When they reach Japan, Doraemon assigns everyone a ministry. Shizuka is given the Ministry of Gardening, Gian gets the Ministry of Development, Suneo receives the Ministry of Agriculture and Nobita receives the Ministry of Pets, with Doraemon overseeing all ministries. Nobita mixes the genes of different prehistoric animals and creates a Nothosaurus-like dragon, bird-like griffin and Hipparion-like pegasus. When Doraemon comes, he hides them from him.
At night, the group eat supper and decide to return home and visit there another day. On the next day, the boy from the start of the movie secretly moves into Nobita's room and hides inside the closet. When Gian and Suneo come, the boy attacks Gian, and Gian fights with him. Due to weakness, the boy faints.

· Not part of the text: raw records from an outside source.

-- ==== Sys2Proof/Laws/State.lean ====
section
/-! SUPPORT. What each named update of the state leaves in each field, one lemma a field, so that no later proof unfolds
a record update. -/

namespace Sys2Proof.Machine

/-! ### `respond` -/

@[simp] theorem respond_cmds (s : State) (r : List Word) : (s.respond r).cmds = s.cmds := rfl
@[simp] theorem respond_resp (s : State) (r : List Word) : (s.respond r).resp = s.resp ++ [r] := rfl
@[simp] theorem respond_frames (s : State) (r : List Word) : (s.respond r).frames = s.frames := rfl
@[simp] theorem respond_words (s : State) (r : List Word) : (s.respond r).words = s.words := rfl
@[simp] theorem respond_cfg (s : State) (r : List Word) : (s.respond r).cfg = s.cfg := rfl
@[simp] theorem respond_preMem (s : State) (r : List Word) : (s.respond r).preMem = s.preMem := rfl
@[simp] theorem respond_coefMem (s : State) (r : List Word) : (s.respond r).coefMem = s.coefMem := rfl
@[simp] theorem respond_nco (s : State) (r : List Word) : (s.respond r).nco = s.nco := rfl
@[simp] theorem respond_pllBw (s : State) (r : List Word) : (s.respond r).pllBw = s.pllBw := rfl
@[simp] theorem respond_agc (s : State) (r : List Word) : (s.respond r).agc = s.agc := rfl
@[simp] theorem respond_ss (s : State) (r : List Word) : (s.respond r).ss = s.ss := rfl
@[simp] theorem respond_det (s : State) (r : List Word) : (s.respond r).det = s.det := rfl
@[simp] theorem respond_fsm (s : State) (r : List Word) : (s.respond r).fsm = s.fsm := rfl
@[simp] theorem respond_demScheme (s : State) (r : List Word) : (s.respond r).demScheme = s.demScheme := rfl
@[simp] theorem respond_stats (s : State) (r : List Word) : (s.respond r).stats = s.stats := rfl
@[simp] theorem respond_lastDet (s : State) (r : List Word) : (s.respond r).lastDet = s.lastDet := rfl
@[simp] theorem respond_hdrW0 (s : State) (r : List Word) : (s.respond r).hdrW0 = s.hdrW0 := rfl
@[simp] theorem respond_hdrW1 (s : State) (r : List Word) : (s.respond r).hdrW1 = s.hdrW1 := rfl
@[simp] theorem respond_configured (s : State) (r : List Word) : (s.respond r).configured = s.configured := rfl
@[simp] theorem respond_err (s : State) (r : List Word) : (s.respond r).err = s.err := rfl
@[simp] theorem respond_thresh (s : State) (r : List Word) : (s.respond r).thresh = s.thresh := rfl
@[simp] theorem respond_draws (s : State) (r : List Word) : (s.respond r).draws = s.draws := rfl

/-! ### `failWith` -/

@[simp] theorem failWith_cmds (s : State) (c : ErrCode) (r : List Word) : (s.failWith c r).cmds = s.cmds := rfl
@[simp] theorem failWith_resp (s : State) (c : ErrCode) (r : List Word) : (s.failWith c r).resp = s.resp ++ [r] := rfl
@[simp] theorem failWith_frames (s : State) (c : ErrCode) (r : List Word) : (s.failWith c r).frames = s.frames := rfl
@[simp] theorem failWith_words (s : State) (c : ErrCode) (r : List Word) : (s.failWith c r).words = s.words := rfl
@[simp] theorem failWith_cfg (s : State) (c : ErrCode) (r : List Word) : (s.failWith c r).cfg = s.cfg := rfl
@[simp] theorem failWith_preMem (s : State) (c : ErrCode) (r : List Word) : (s.failWith c r).preMem = s.preMem := rfl
@[simp] theorem failWith_coefMem (s : State) (c : ErrCode) (r : List Word) :
    (s.failWith c r).coefMem = s.coefMem := rfl
@[simp] theorem failWith_nco (s : State) (c : ErrCode) (r : List Word) : (s.failWith c r).nco = s.nco := rfl
@[simp] theorem failWith_pllBw (s : State) (c : ErrCode) (r : List Word) : (s.failWith c r).pllBw = s.pllBw := rfl
@[simp] theorem failWith_agc (s : State) (c : ErrCode) (r : List Word) : (s.failWith c r).agc = s.agc := rfl
@[simp] theorem failWith_ss (s : State) (c : ErrCode) (r : List Word) : (s.failWith c r).ss = s.ss := rfl
@[simp] theorem failWith_det (s : State) (c : ErrCode) (r : List Word) : (s.failWith c r).det = s.det := rfl
@[simp] theorem failWith_fsm (s : State) (c : ErrCode) (r : List Word) : (s.failWith c r).fsm = s.fsm := rfl
@[simp] theorem failWith_demScheme (s : State) (c : ErrCode) (r : List Word) :
    (s.failWith c r).demScheme = s.demScheme := rfl
@[simp] theorem failWith_stats (s : State) (c : ErrCode) (r : List Word) : (s.failWith c r).stats = s.stats := rfl
@[simp] theorem failWith_lastDet (s : State) (c : ErrCode) (r : List Word) :
    (s.failWith c r).lastDet = s.lastDet := rfl
@[simp] theorem failWith_hdrW0 (s : State) (c : ErrCode) (r : List Word) : (s.failWith c r).hdrW0 = s.hdrW0 := rfl
@[simp] theorem failWith_hdrW1 (s : State) (c : ErrCode) (r : List Word) : (s.failWith c r).hdrW1 = s.hdrW1 := rfl
@[simp] theorem failWith_configured (s : State) (c : ErrCode) (r : List Word) :
    (s.failWith c r).configured = s.configured := rfl
@[simp] theorem failWith_err (s : State) (c : ErrCode) (r : List Word) : (s.failWith c r).err = s.err.record c := rfl
@[simp] theorem failWith_thresh (s : State) (c : ErrCode) (r : List Word) : (s.failWith c r).thresh = s.thresh := rfl
@[simp] theorem failWith_draws (s : State) (c : ErrCode) (r : List Word) : (s.failWith c r).draws = s.draws := rfl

On the arrival of Nobita, Shizuka and Doraemon, the group again moves to the past. They take the boy into their cave and where he regains consciousness after Shizuka nurses him back to health. Meanwhile, Doraemon searches with a signal through time and learns that the boy hails from somewhere in present-day China, which has been already inhabited by humans by this era. Doraemon then uses a translation tool in order to understand him. He tells them that he belongs to the light tribe and his tribe got attacked by a dark tribe who took all of his people. The group decide to help him.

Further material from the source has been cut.